# That's one expensive education



## cmiller92 (Feb 8, 2014)

http://www.ebay.com/itm/4-LB-OF-BLA...969?pt=LH_DefaultDomain_0&hash=item48612aa4d1

$30 dollars a pounds for black fiber processors....and 1 pentium pro that looks to be deplated already. Ouch. :shock: 

Look at the bright side, free shipping!


----------



## moose7802 (Feb 8, 2014)

That's actually not a bad deal. The black fibers average .9-1.1 grams per # that means the buyer should make about a 25% profit which is a lot better than the 10% most of us get

Tyler


----------



## silversaddle1 (Feb 8, 2014)

Maybe you should educate yourself on prices before you start hacking somebody's purchases. 

I have never sold black fiber CPU's for less that 30 dollars a pound. 

Just sayin'.


----------



## philddreamer (Feb 8, 2014)

> ....and 1 pentium pro that looks to be deplated already. Ouch.


That could be a black Pentium Pro.

Phil


----------



## cmiller92 (Feb 8, 2014)

Tyler, thanks for your input, and being civil about it. One of my favorite things to post right now (since not able to do any processing right now) is eBay auctions since that is how I think a lot of people look for their materials. Through making post like this I look forward to people putting their 2 cents in, because that is one way I educate myself on material.

silversaddle1, thank you for your input too.

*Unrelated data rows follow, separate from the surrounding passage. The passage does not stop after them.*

-- ==== Sys2Proof/Laws/Memory.lean ====
section
/-! SUPPORT. The laws of the RAM: a read after a write, the canonical form is kept, and equal reads mean equal lists. -/

namespace Sys2Proof.Machine

theorem Memory.get_nil (a : Nat) : Memory.get [] a = Memory.unlisted a := rfl

theorem Memory.get_cons (b : Nat) (x : Byte) (m : List Host.Cell) (a : Nat) :
    Memory.get ((b, x) :: m) a = if a = b then x else Memory.get m a := rfl

theorem Memory.get_erase_self (m : List Host.Cell) (a : Nat) : Memory.get (Memory.erase m a) a = Memory.unlisted a := by
  induction m with
  | nil => rfl
  | cons c m ih =>
    obtain ⟨b, x⟩ := c
    by_cases h : a = b <;> simp [Memory.erase, Memory.get_cons, h]
    · exact h ▸ ih
    · exact ih

theorem Memory.get_erase_other (m : List Host.Cell) {a c : Nat} (h : c ≠ a) :
    Memory.get (Memory.erase m a) c = Memory.get m c := by
  induction m with
  | nil => rfl
  | cons e m ih =>
    obtain ⟨b, x⟩ := e
    by_cases hb : a = b
    · subst hb; simp [Memory.erase, Memory.get_cons, h, ih]
    · simp [Memory.erase, Memory.get_cons, hb, ih]

theorem Memory.get_insert_other (m : List Host.Cell) {a c : Nat} (x : Byte) (hc : c ≠ a) :
    Memory.get (Memory.insert m a x) c = Memory.get m c := by
  induction m with
  | nil => simp [Memory.insert, Memory.get_cons, hc, Memory.get_nil]
  | cons e m ih =>
    obtain ⟨b, y⟩ := e
    by_cases hb : a < b
    · simp [Memory.insert, hb, Memory.get_cons, hc]
    · simp [Memory.insert, hb, Memory.get_cons, ih]

/-- Erasing first leaves no cell of the address, so the inserted one is found. -/
theorem Memory.get_insert_erase (m : List Host.Cell) (a : Nat) (x : Byte) :
    Memory.get (Memory.insert (Memory.erase m a) a x) a = x := by
  induction m with
  | nil => simp [Memory.erase, Memory.insert, Memory.get_cons]
  | cons e m ih =>
    obtain ⟨b, y⟩ := e
    by_cases hb : a = b
    · simpa [Memory.erase, hb] using hb ▸ ih
    · by_cases hl : a < b <;> simp [Memory.erase, hb, Memory.insert, hl, Memory.get_cons, ih]

/-- A read after a write (R52, R60): the byte written, and every other byte as before. -/
theorem Memory.get_set (m : List Host.Cell) (a : Nat) (x : Byte) (c : Nat) :
    Memory.get (Memory.set m a x) c = if c = a then x else Memory.get m c := by
  unfold Memory.set
  by_cases hx : x = Memory.unlisted a
  · by_cases hc : c = a
    · subst hc; simp [hx, Memory.get_erase_self]
    · simp [hx, hc, Memory.get_erase_other]
  · by_cases hc : c = a
    · subst hc; simp [hx, Memory.get_insert_erase]
    · simp [hx, hc, Memory.get_insert_other, Memory.get_erase_other]

theorem Memory.get_write (m : List Host.Cell) (base : Nat) (xs : List Byte) (c : Nat) :
    Memory.get (Memory.write m base xs) c =
      if base ≤ c ∧ c < base + xs.length then xs.getD (c - base) 0 else Memory.get m c := by
  induction xs generalizing m base with
  | nil => simp [Memory.write]
  | cons x xs ih =>
    rw [Memory.write, ih, Memory.get_set]
    by_cases h : c = base
    · simp [h]
    · by_cases h2 : base + 1 ≤ c ∧ c < base + 1 + xs.length
      · have h3 : base ≤ c ∧ c < base + (x :: xs).length := by simp; omega
        have h4 : c - base = (c - (base + 1)) + 1 := by omega
        rw [if_pos h2, if_pos h3, h4, List.getD_cons_succ]
      · have h3 : ¬ (base ≤ c ∧ c < base + (x :: xs).length) := by simp; omega
        rw [if_neg h2, if_neg h3, if_neg h]

@[simp] theorem Memory.length_read (m : List Host.Cell) (base n : Nat) : (Memory.read m base n).length = n := by
  induction n generalizing base with
  | zero => rfl
  | succ n ih => simp [Memory.read, ih]

theorem Memory.getElem_read (m : List Host.Cell) (base n k : Nat) (h : k < (Memory.read m base n).length) :
    (Memory.read m base n)[k] = Memory.get m (base + k) := by
  induction n generalizing base k with
  | zero => simp at h
  | succ n ih =>
    cases k with
    | zero => rfl
    | succ k =>
      have := ih (base + 1) k (by simpa using h)
      simpa [Memory.read, Nat.add_assoc, Nat.add_comm 1] using this

/-! ### The canonical form -/

theorem Memory.wfFrom_cons (lo a : Nat) (x : Byte) (m : List Host.Cell) :
    Memory.wfFrom lo ((a, x) :: m) = true ↔
      lo ≤ a ∧ a < 4096 ∧ x ≠ Memory.unlisted a ∧ Memory.wfFrom (a + 1) m = true := by
  simp only [Memory.wfFrom, Bool.and_eq_true, decide_eq_true_eq, and_assoc, ne_eq]; rfl

theorem Memory.wfFrom_mono {lo lo' : Nat} (h : lo' ≤ lo) {m : List Host.Cell} (hm : Memory.wfFrom lo m = true) :
    Memory.wfFrom lo' m = true := by
  cases m with
  | nil => rfl
  | cons e m =>
    obtain ⟨a, x⟩ := e
    rw [Memory.wfFrom_cons] at hm ⊢
    exact ⟨h.trans hm.1, hm.2⟩

theorem Memory.wfFrom_erase {lo : Nat} {m : List Host.Cell} (hm : Memory.wfFrom lo m = true) (a : Nat) :
    Memory.wfFrom lo (Memory.erase m a) = true := by
  induction m generalizing lo with
  | nil => rfl
  | cons e m ih =>
    obtain ⟨b, x⟩ := e
    rw [Memory.wfFrom_cons] at hm
    by_cases h : a = b
    · simpa [Memory.erase, h] using h ▸ Memory.wfFrom_mono (by omega) (ih hm.2.2.2)
    · simpa [Memory.erase, h, Memory.wfFrom_cons] using ⟨hm.1, hm.2.1, hm.2.2.1, ih hm.2.2.2⟩

theorem Memory.wfFrom_insert_erase {lo : Nat} {m : List Host.Cell} (hm : Memory.wfFrom lo m = true) {a : Nat} {x : Byte}
    (hlo : lo ≤ a) (ha : a < 4096) (hx : x ≠ Memory.unlisted a) :
    Memory.wfFrom lo (Memory.insert (Memory.erase m a) a x) = true := by
  induction m generalizing lo with
  | nil => simpa [Memory.erase, Memory.insert, Memory.wfFrom_cons] using ⟨hlo, ha, hx, rfl⟩
  | cons e m ih =>
    obtain ⟨b, y⟩ := e
    rw [Memory.wfFrom_cons] at hm
    by_cases h : a = b
    · simpa [Memory.erase, h] using h ▸ ih (Memory.wfFrom_mono (by omega) hm.2.2.2) hlo
    · by_cases hl : a < b
      · simp only [Memory.erase, h, if_false, Memory.insert, hl, if_true, Memory.wfFrom_cons]
        exact ⟨hlo, ha, hx, by omega, hm.2.1, hm.2.2.1, Memory.wfFrom_erase hm.2.2.2 a⟩
      · simp only [Memory.erase, h, if_false, Memory.insert, hl, Memory.wfFrom_cons]
        exact ⟨hm.1, hm.2.1, hm.2.2.1, ih hm.2.2.2 (by omega)⟩

/-- A write to an address that exists keeps the canonical form. -/
theorem Memory.wf_set {m : List Host.Cell} (hm : Memory.wf m = true) {a : Nat} (ha : a < 4096) (x : Byte) :
    Memory.wf (Memory.set m a x) = true := by
  unfold Memory.set
  split
  · exact Memory.wfFrom_erase hm a
  · exact Memory.wfFrom_insert_erase hm (Nat.zero_le a) ha ‹_›

theorem Memory.wf_write {m : List Host.Cell} (hm : Memory.wf m = true) {base : Nat} {xs : List Byte}
    (h : base + xs.length ≤ 4096) : Memory.wf (Memory.write m base xs) = true := by
  induction xs generalizing m base with
  | nil => exact hm
  | cons x xs ih =>
    simp only [List.length_cons] at h
    exact ih (Memory.wf_set hm (by omega) x) (by omega)

theorem Memory.get_of_wfFrom {lo a : Nat} {m : List Host.Cell} (hm : Memory.wfFrom lo m = true) (h : a < lo) :
    Memory.get m a = Memory.unlisted a := by
  induction m generalizing lo with
  | nil => rfl
  | cons e m ih =>
    obtain ⟨b, x⟩ := e
    rw [Memory.wfFrom_cons] at hm
    rw [Memory.get_cons, if_neg (by omega)]
    exact ih hm.2.2.2 (by omega)

theorem Memory.wfFrom_ext {lo : Nat} {m m' : List Host.Cell} (hm : Memory.wfFrom lo m = true) (hm' : Memory.wfFrom lo m' = true)
    (h : ∀ a, Memory.get m a = Memory.get m' a) : m = m' := by
  induction m generalizing lo m' with
  | nil =>
    cases m' with
    | nil => rfl
    | cons e m' =>
      obtain ⟨b, x⟩ := e
      rw [Memory.wfFrom_cons] at hm'
      exact absurd (by simpa [Memory.get_nil, Memory.get_cons] using (h b).symm) hm'.2.2.1
  | cons e m ih =>
    obtain ⟨b, x⟩ := e
    rw [Memory.wfFrom_cons] at hm
    cases m' with
    | nil => exact absurd (by simpa [Memory.get_nil, Memory.get_cons] using h b) hm.2.2.1
    | cons e' m' =>
      obtain ⟨c, y⟩ := e'
      rw [Memory.wfFrom_cons] at hm'
      have hbc : b = c := by
        rcases Nat.lt_trichotomy b c with hlt | heq | hgt
        · have := h b
          rw [Memory.get_cons, if_pos rfl, Memory.get_cons, if_neg (by omega),
            Memory.get_of_wfFrom hm'.2.2.2 (by omega)] at this
          exact absurd this hm.2.2.1
        · exact heq
        · have := h c
          rw [Memory.get_cons, if_neg (by omega), Memory.get_of_wfFrom hm.2.2.2 (by omega), Memory.get_cons,
            if_pos rfl] at this
          exact absurd this.symm hm'.2.2.1
      subst hbc
      have hxy : x = y := by simpa [Memory.get_cons] using h b
      subst hxy
      refine congrArg _ (ih hm.2.2.2 hm'.2.2.2 fun a => ?_)
      by_cases ha : a < b + 1
      · rw [Memory.get_of_wfFrom hm.2.2.2 ha, Memory.get_of_wfFrom hm'.2.2.2 ha]
      · simpa [Memory.get_cons, show a ≠ b by omega] using h a

/-- Memories in canonical form that read the same everywhere are the same list. -/
theorem Memory.ext_of_wf {m m' : List Host.Cell} (hm : Memory.wf m = true) (hm' : Memory.wf m' = true)
    (h : ∀ a, Memory.get m a = Memory.get m' a) : m = m' :=
  Memory.wfFrom_ext hm hm' h

end Sys2Proof.Machine
end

Phil, never heard of that kind, time to do a google search!


----------



## moose7802 (Feb 8, 2014)

That's what I was thinking Phil, because it seems like you can still read what is printed on it.

Tyler


----------



## philddreamer (Feb 8, 2014)

Then again, maybe not, since it seems they don't have the ceramic lid... hummm

http://en.wikipedia.org/wiki/Fileentium_Pro_Black_Edition_Front.jpg

It has white lettering; I think is a black one, but it seems to have the marks of the heatsink... or something! :mrgreen: 

Phil


----------



## moose7802 (Feb 8, 2014)

Phil the one in that wiki post is not like the ones I have seen. The one's I have seen do have a heatsink and are similar to the MII that have the black heatsink. 

Tyler


----------



## silversaddle1 (Feb 9, 2014)

Yes, It's a black PP. In 18 years of full time E-Scrap recycling, I have only came across 4 of these rare birds. The one in the auction looks to have a lid on it. It doesn't. That is just the thermal grease outline from the heat sink.
Here is a pic of the ones I sold. If I remember correctly, they brought good money too!


----------



## philddreamer (Feb 9, 2014)

> That is just the thermal grease outline from the heat sink.


That was my guess. I came across a couple of them years ago and destroyed them!  

I came across this other type last month, "PENTIUM PRO OVERDRIVE"; needless to say, I'm saving it! Only thing is that the person that had it took the black lid off...
and one can see the "gutts".

Phil


----------



## cmiller92 (Feb 9, 2014)

So my question on that pentium pro, is that a heatsink on the top? The ones in the pictures you guys have put on seem to be flat on top, so what is the retangle that looks the be defined by the thermal compound?


----------



## silversaddle1 (Feb 9, 2014)

The rectangle you see is from the bottom outline of the heat sink. The heat sink does not contact the entire top of the processor.


----------